- _TASK BRIEF_: Give back every record exactly.

[Saved entries]
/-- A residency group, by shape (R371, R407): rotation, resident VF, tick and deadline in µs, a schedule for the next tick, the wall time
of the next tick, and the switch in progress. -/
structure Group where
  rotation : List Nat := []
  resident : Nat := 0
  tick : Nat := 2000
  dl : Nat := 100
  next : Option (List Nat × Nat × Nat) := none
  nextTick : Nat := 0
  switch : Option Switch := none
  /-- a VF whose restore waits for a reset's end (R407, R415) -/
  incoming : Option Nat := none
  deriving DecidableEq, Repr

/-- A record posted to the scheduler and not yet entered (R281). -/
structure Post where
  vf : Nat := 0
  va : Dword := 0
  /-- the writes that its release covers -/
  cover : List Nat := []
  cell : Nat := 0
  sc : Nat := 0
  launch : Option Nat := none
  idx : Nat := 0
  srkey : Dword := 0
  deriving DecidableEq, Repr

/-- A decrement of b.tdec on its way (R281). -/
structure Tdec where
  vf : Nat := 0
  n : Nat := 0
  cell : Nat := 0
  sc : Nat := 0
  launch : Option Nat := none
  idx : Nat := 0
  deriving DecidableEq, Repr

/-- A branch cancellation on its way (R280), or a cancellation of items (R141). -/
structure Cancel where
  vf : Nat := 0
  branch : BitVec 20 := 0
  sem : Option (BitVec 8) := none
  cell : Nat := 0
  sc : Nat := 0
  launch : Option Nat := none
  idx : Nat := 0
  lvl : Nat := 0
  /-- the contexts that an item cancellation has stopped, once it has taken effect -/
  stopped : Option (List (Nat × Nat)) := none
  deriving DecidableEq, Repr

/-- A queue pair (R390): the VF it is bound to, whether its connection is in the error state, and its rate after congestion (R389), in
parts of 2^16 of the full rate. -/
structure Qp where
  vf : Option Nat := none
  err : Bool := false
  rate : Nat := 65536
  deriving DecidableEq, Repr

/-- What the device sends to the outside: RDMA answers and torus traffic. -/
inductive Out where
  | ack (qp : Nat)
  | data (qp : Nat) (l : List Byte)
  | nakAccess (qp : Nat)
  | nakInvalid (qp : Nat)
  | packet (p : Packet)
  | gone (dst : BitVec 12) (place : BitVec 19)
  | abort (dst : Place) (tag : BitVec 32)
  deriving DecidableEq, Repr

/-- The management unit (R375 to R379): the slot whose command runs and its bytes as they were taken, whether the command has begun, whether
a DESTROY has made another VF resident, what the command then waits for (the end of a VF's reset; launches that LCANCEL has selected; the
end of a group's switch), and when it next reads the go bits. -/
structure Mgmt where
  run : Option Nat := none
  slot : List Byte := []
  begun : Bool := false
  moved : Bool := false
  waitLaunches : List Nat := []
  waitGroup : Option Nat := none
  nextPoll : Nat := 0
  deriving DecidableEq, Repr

- _SOLUTION TO THE EXERCISE_:
/-- A residency group, by shape (R371, R407): rotation, resident VF, tick and deadline in µs, a schedule for the next tick, the wall time
of the next tick, and the switch in progress. -/
structure Group where
  rotation : List Nat := []
  resident : Nat := 0
  tick : Nat := 2000
  dl : Nat := 100
  next : Option (List Nat × Nat × Nat) := none
  nextTick : Nat := 0
  switch : Option Switch := none
  /-- a VF whose restore waits for a reset's end (R407, R415) -/
  incoming : Option Nat := none
  deriving DecidableEq, Repr

/-- A record posted to the scheduler and not yet entered (R281). -/
structure Post where
  vf : Nat := 0
  va : Dword := 0
  /-- the writes that its release covers -/
  cover : List Nat := []
  cell : Nat := 0
  sc : Nat := 0
  launch : Option Nat := none
  idx : Nat := 0
  srkey : Dword := 0
  deriving DecidableEq, Repr

/-- A decrement of b.tdec on its way (R281). -/
structure Tdec where
  vf : Nat := 0
  n : Nat := 0
  cell : Nat := 0
  sc : Nat := 0
  launch : Option Nat := none
  idx : Nat := 0
  deriving DecidableEq, Repr

/-- A branch cancellation on its way (R280), or a cancellation of items (R141). -/
structure Cancel where
  vf : Nat := 0
  branch : BitVec 20 := 0
  sem : Option (BitVec 8) := none
  cell : Nat := 0
  sc : Nat := 0
  launch : Option Nat := none
  idx : Nat := 0
  lvl : Nat := 0
  /-- the contexts that an item cancellation has stopped, once it has taken effect -/
  stopped : Option (List (Nat × Nat)) := none
  deriving DecidableEq, Repr

/-- A queue pair (R390): the VF it is bound to, whether its connection is in the error state, and its rate after congestion (R389), in
parts of 2^16 of the full rate. -/
structure Qp where
  vf : Option Nat := none
  err : Bool := false
  rate : Nat := 65536
  deriving DecidableEq, Repr

/-- What the device sends to the outside: RDMA answers and torus traffic. -/
inductive Out where
  | ack (qp : Nat)
  | data (qp : Nat) (l : List Byte)
  | nakAccess (qp : Nat)
  | nakInvalid (qp : Nat)
  | packet (p : Packet)
  | gone (dst : BitVec 12) (place : BitVec 19)
  | abort (dst : Place) (tag : BitVec 32)
  deriving DecidableEq, Repr

/-- The management unit (R375 to R379): the slot whose command runs and its bytes as they were taken, whether the command has begun, whether
a DESTROY has made another VF resident, what the command then waits for (the end of a VF's reset; launches that LCANCEL has selected; the
end of a group's switch), and when it next reads the go bits. -/
structure Mgmt where
  run : Option Nat := none
  slot : List Byte := []
  begun : Bool := false
  moved : Bool := false
  waitLaunches : List Nat := []
  waitGroup : Option Nat := none
  nextPoll : Nat := 0
  deriving DecidableEq, Repr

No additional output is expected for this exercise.